At this point, the U.S. spends more money on its “defense” budget than the next nine countries (mostly allies) combined, a mind-boggling figure. Yet that budget (as well as the larger national security budget) only continues to expand. And here’s the truly odd thing: though the U.S. has poured unbelievable sums into its military since the 9/11 attacks and the launching of what quickly came to be known as the Global War on Terror, it hasn’t won a war or much of anything else in this century. And now (thank you, Donald Trump and crew!), the country itself seems to be in danger of coming apart at the seams.

It doesn’t matter whether you’re talking about the invasion of Afghanistan soon after the 9/11 attacks, resulting in a two-decade-long disaster of a losing war, or the invasion of Iraq, which cost so much and led to so little. It hardly matters where you look, in fact. As TomDispatch‘s Nick Turse recently pointed out, in Africa, where the U.S. has fought a lower-level struggle against terrorism: “In 2002 and 2003, according to State Department statistics, terrorists caused 23 casualties… Last year, according to the Africa Center for Strategic Studies, a Pentagon research institution, attacks by Islamist militants in the Sahel alone resulted in 11,643 deaths — an increase of more than 50,000%.”

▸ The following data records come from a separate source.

/-- A PROGRAM or PROGRAM_PAGE of blank words that verifies leaves every word as its latch and nothing else changed;
one with a word that is not blank ends NOT_ERASED. An erase that verifies leaves its target all-ones; in a bank that
cast-on marked failed, of which no word reads blank, it ends ERS_FAIL after 8 pulses with the first word of its target
in FLC_FADDR. BLANK counts the words that are not blank. MARGIN ends OK and counts, in a sector of which no word reads
with an error, what the margins find. An OTP_PROGRAM that verifies leaves each of its words as it was or-ed with its
latch and nothing else changed. A host read of a busy bank gets the status line, sets its HSUB bit and asks for a
suspend; of an idle bank, the bytes. A prefetch brings the first of the following lines that is missing. A requested
suspend comes after 250 µs of run and ends after RESQ of quiet. What an erase does whose first pulse has begun, a
suspend stores in the cycle counts. Only the owner fills the write buffer. The right password unlocks, a wrong one
counts and the third blocks; PROT regions take writes unless locked. The model's choices are named: that each
requester, and each thread, owns the write buffer for itself is log entry 103, what MARGIN may find is entry 177, that
a suspend stores the cycle counts is entry 187, and that an erase of a failed bank ends so, an inference from R473's
uncorrectable reads, is entry 191. -/
def Obligations.FlashOperations : Prop :=
  ∀ (s : State), s.Up →
    (∀ o out w, s.flc.op = some o → o.suspSince = none → w = { s with flc := { s.flc with op := none } } →
      (o.cmd = 1 ∨ o.cmd = 7 → o.lo % 8 = 0 → o.lo + 8 * o.latches.length ≤ 0x1000000 →
        (∀ a, o.lo ≤ a → a < o.lo + 8 * o.latches.length → a % 8 = 0 → w.blankWord a = true) →
        o.targets ≠ [] → s.fld F.FLC_CFG_PMAX ≠ 0 → out.pulsesNeeded ≤ s.fld F.FLC_CFG_PMAX → Gives (.flashOperationDone out) s fun t =>
          t.flc.op = none ∧ SameMemBut o.lo (8 * o.latches.length) s t ∧
          (∀ k (h : k < o.latches.length), t.cell64 (o.lo + 8 * k) = o.latches[k]) ∧ t.fld F.FLC_RES_RESULT = 1 ∧
          t.fld F.FLC_RES_PULSES = max 1 out.pulsesNeeded ∧ (t.page Pg.flc).irqStat.getLsbD 4 = true) ∧
      (∀ e, o.cmd = 1 ∨ o.cmd = 7 → o.targets.find? (fun x => !w.blankWord x.1) = some e → Gives (.flashOperationDone out) s fun t =>
        t.flc.op = none ∧ SameMem s t ∧ SameRegsBut [R.FLC_RES.addr 0 0, R.FLC_FADDR.addr 0 0] s t ∧ t.fld F.FLC_RES_RESULT = 2 ∧
        t.fld F.FLC_RES_PULSES = 0 ∧ t.rd R.FLC_FADDR = BitVec.ofNat 32 e.1) ∧
      ((o.cmd = 2 ∨ o.cmd = 3 ∨ o.cmd = 6) → w.blankRange o.lo o.hi = false → s.bankFailed o.bank = true →
        Gives (.flashOperationDone out) s fun t => t.flc.op = none ∧ SameMemBut o.lo (o.hi - o.lo) s t ∧
          t.fld F.FLC_RES_RESULT = 4 ∧ t.fld F.FLC_RES_PULSES = 8 ∧
          (o.lo ≤ o.hi → t.rd R.FLC_FADDR = BitVec.ofNat 32 o.lo) ∧ (t.page Pg.flc).irqStat.getLsbD 4 = true) ∧
      ((o.cmd = 2 ∨ o.cmd = 3 ∨ o.cmd = 6) → w.blankRange o.lo o.hi = false → s.bankFailed o.bank = false →
        o.hi ≤ 0x1000000 → out.pulsesNeeded ≤ 8 → Gives (.flashOperationDone out) s fun t =>
          t.flc.op = none ∧ SameMemBut o.lo (o.hi - o.lo) s t ∧ (∀ a, o.lo ≤ a → a < o.hi → t.cell a = 0xFF ∧ sget 0 a t.flc.ecc = 0) ∧
          t.fld F.FLC_RES_RESULT = 1 ∧ t.fld F.FLC_RES_PULSES = max 1 out.pulsesNeeded ∧ (t.page Pg.flc).irqStat.getLsbD 4 = true) ∧
      (o.cmd = 4 → Gives (.flashOperationDone out) s fun t =>
        let n := ((wordsOf o.lo o.hi).filter fun a => !w.blankWord a).length
        t.flc.op = none ∧ SameMem s t ∧ t.fld F.FLC_CNT_NB = n % 2 ^ F.FLC_CNT_NB.width ∧ t.fld F.FLC_RES_RESULT = (if n = 0 then 1 else 5)) ∧
      (o.cmd = 5 → s.flc.ecc = [] → s.flc.undef = [] → (∀ a, o.lo ≤ a → a < o.hi → s.bankFailed (a / 0x800000) = false) →
        Gives (.flashOperationDone out) s fun t =>
          let n := (o.hi - o.lo) / 8
          t.flc.op = none ∧ SameMem s t ∧ t.fld F.FLC_RES_RESULT = 1 ∧ t.fld F.FLC_RES_PULSES = 0 ∧
          t.fld F.FLC_CNT_CORR = min out.corrected n % 65536 ∧ t.fld F.FLC_CNT_NB = min out.uncorrectable n % 65536) ∧
      (o.cmd = 8 → o.lo % 8 = 0 → out.failing = [] → Gives (.flashOperationDone out) s fun t =>
        t.flc.op = none ∧ SameMemBut o.lo (8 * o.latches.length) s t ∧ t.fld F.FLC_RES_RESULT = 1 ∧
        (∀ k (h : k < o.latches.length), t.cell64 (o.lo + 8 * k) = w.cell64 (o.lo + 8 * k) ||| o.latches[k]) ∧
        (t.page Pg.flc).irqStat.getLsbD 4 = true)) ∧
    (∀ addr, addr.toNat < 0x1000000 → addr.toNat % 4 = 0 → s.hostReadBarred addr.toNat = false → s.bus.posted = [] →
      (s.page Pg.flc).st ≠ .resetting →
      (s.bankBusy (flashBank addr.toNat) = true → Gives (.flashDemandRead .csl addr) s fun t =>
        SameMem s t ∧ SameRegsBut [R.FLC_HSUB.addr 0 0] s t ∧ t.rd R.FLC_HSUB = s.rd R.FLC_HSUB ||| 2 ∧
        (t.bus.answers.head?.map fun y => (y.rq, y.val.getLsbD 31, y.err)) = some (.csl, true, false) ∧
        t.flc = { s.flc with op := s.flc.op.map fun o => { o with spend := true } }) ∧
      (s.flc.op = none → s.flc.undef = [] → s.flc.ecc = [] → s.bankFailed (flashBank addr.toNat) = false →
        s.flc.bufs[(2 : Fin 3)] = [] → Gives (.flashDemandRead .csl addr) s fun t =>
          SameMem s t ∧ t.regs = s.regs ∧ (t.bus.answers.head?.map fun y => (y.rq, y.val, y.err)) =
            some (.csl, s.byte (addr.toNat + 3) ++ s.byte (addr.toNat + 2) ++ s.byte (addr.toNat + 1) ++ s.byte addr.toNat, false) ∧
          t.flc.bufs[(2 : Fin 3)] = [⟨addr.toNat / 32 * 32, 0⟩])) ∧
    (∀ la, s.flc.lastDem[(0 : Fin 3)] = some la → s.fld F.FLC_CFG_PFDIS % 2 = 0 → (s.page Pg.flc).st ≠ .resetting →
      flashBank (la + 32) = flashBank la → (∀ l ∈ s.flc.bufs[(0 : Fin 3)], l.addr ≠ la + 32) → s.flc.op = none → s.flc.undef = [] →
      s.flc.ecc = [] → la + 32 < 0x1000000 → s.bankFailed (flashBank la) = false → Gives (.flashPrefetch .seq) s fun t =>
        SameMem s t ∧ t.regs = s.regs ∧ BufLine.mk (la + 32) 0 ∈ t.flc.bufs[(0 : Fin 3)] ∧ t.flc.bufs[(0 : Fin 3)].length ≤ 4) ∧
    (∀ o, s.flc.op = some o →
      (o.spend = true → o.suspSince = none → o.bank ≠ 2 → 25000 ≤ s.since o.runSince → Gives .flashSuspend s fun t =>
        SameMem s t ∧ SameRegsBut [R.FLC_SUSCNT.addr 0 0] s t ∧ t.rd R.FLC_SUSCNT = satStep (s.rd R.FLC_SUSCNT) ∧
        t.flc = { s.flc with
          op := some { o with spend := false, suspSince := some s.time, lastDemand := s.time
                              pulseAt := if o.pulsing s.time then none else o.pulseAt }
          cycles := t.flc.cycles } ∧ (o.pulsing s.time = false → t.flc.cycles = s.flc.cycles)) ∧
      (∀ τ, o.suspSince = some τ → (max 1 (s.fld F.FLC_SUSP_RESQ) * 100 ≤ s.since o.lastDemand ∨
          max 1 (s.fld F.FLC_SUSP_SMAX) * 100 ≤ s.since τ) → exec .flashResume s =
        .next { s with flc := { s.flc with op := some { o with suspSince := none, runSince := s.time } } })) ∧
    ((s.page Pg.flc).st ≠ .resetting →
      (∀ rq (j : Fin 128) v, s.WritesAt rq (wordAt R.FLC_WBUFj j.val) → (s.flc.owner = none ∨ s.flc.owner = some rq → Gives (.wbufWrite rq j v) s fun t =>
          SameMem s t ∧ SameRegsBut [R.FLC_WBUFj.addr j.val 0] s t ∧ t.rd R.FLC_WBUFj j.val = v ∧ t.flc = { s.flc with owner := some rq }) ∧
        (∀ o, s.flc.owner = some o → o ≠ rq → Gives (.wbufWrite rq j v) s fun t =>
          SameMem s t ∧ t.flc = s.flc ∧ SameRegsBut [R.FLC_WDISC.addr 0 0] s t ∧ t.rd R.FLC_WDISC = satStep (s.rd R.FLC_WDISC))) ∧
      Gives .wbufClear s (fun t => SameMem s t ∧ t.flc = { s.flc with owner := none } ∧ ∀ j < 128, t.rd R.FLC_WBUFj j = 0xFFFFFFFF) ∧
      (∀ lo hi, s.flc.blocked = false → Gives (.passwordCheck lo hi) s fun t =>
        SameMem s t ∧ SameRegsBut [R.FLC_PWD_LO.addr 0 0, R.FLC_PWD_HI.addr 0 0] s t ∧
        if s.cell64 0x30000028 ≠ 0 ∧ hi ++ lo = s.cell64 0x30000028 then t.flc = { s.flc with unlocked := true } ∧ t.pages = s.pages
        else t.flc = { s.flc with fails := s.flc.fails + 1, blocked := decide (3 ≤ s.flc.fails + 1) } ∧
          t.page Pg.flc = { s.page Pg.flc with irqStat := (s.page Pg.flc).irqStat ||| 256 }) ∧
      exec .passwordRelock s = .next { s with flc := { s.flc with unlocked := false } } ∧
      (∀ (r : Fin 8) v, Gives (.protWrite r v) s fun t => SameMem s t ∧ t.flc = s.flc ∧ SameRegsBut [R.FLC_PROTr.addr r.val 0] s t ∧
        t.rd R.FLC_PROTr r.val = (if (s.rd R.FLC_PROTr r.val).getLsbD 27 = true ∨
            ((s.rd R.FLC_PROTr r.val).getLsbD 28 = true ∧ s.flc.unlocked = false) then s.rd R.FLC_PROTr r.val else v &&& 0xF8FFFFFF)))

And yet, as Mazzarino makes clear today, the money just continues to flow into the national security state, while insecurity in this country and the potential chaos that goes with it only increase by the day. Tom

Shooting Alone

America’s Social Priorities Shaped by Decades of War

An acquaintance who hails from the same New Jersey town as I do spends his free weekends crawling through the woods on his stomach as part of a firearms training course, green camouflage paint on his face and a revolver in his hand. He considers this both a way to have fun in his free time and to prepare for the supposed threat from immigrants everywhere. (“You never know when something could happen,” he tells me.) He's never gun-less. He brings his weapon to diners and dinners, to work meetings, and always on walks in his quiet neighborhood, where he grumbles “this is America!” whenever he hears Spanish spoken by neighbors or passersby. The implication, of course, is that the United States has become both less American and, to him, by definition, less safe in these years.

He spends his other weekends right-swiping on dating apps to try to find a new partner (he's being divorced) and watching -- yep, you guessed it! -- Fox News. He can be counted among a growing population of White, rural Americans who are lonely, lack people to count on as confidants, and feel poorly understood, not to say excluded from this country (at least as they imagine it).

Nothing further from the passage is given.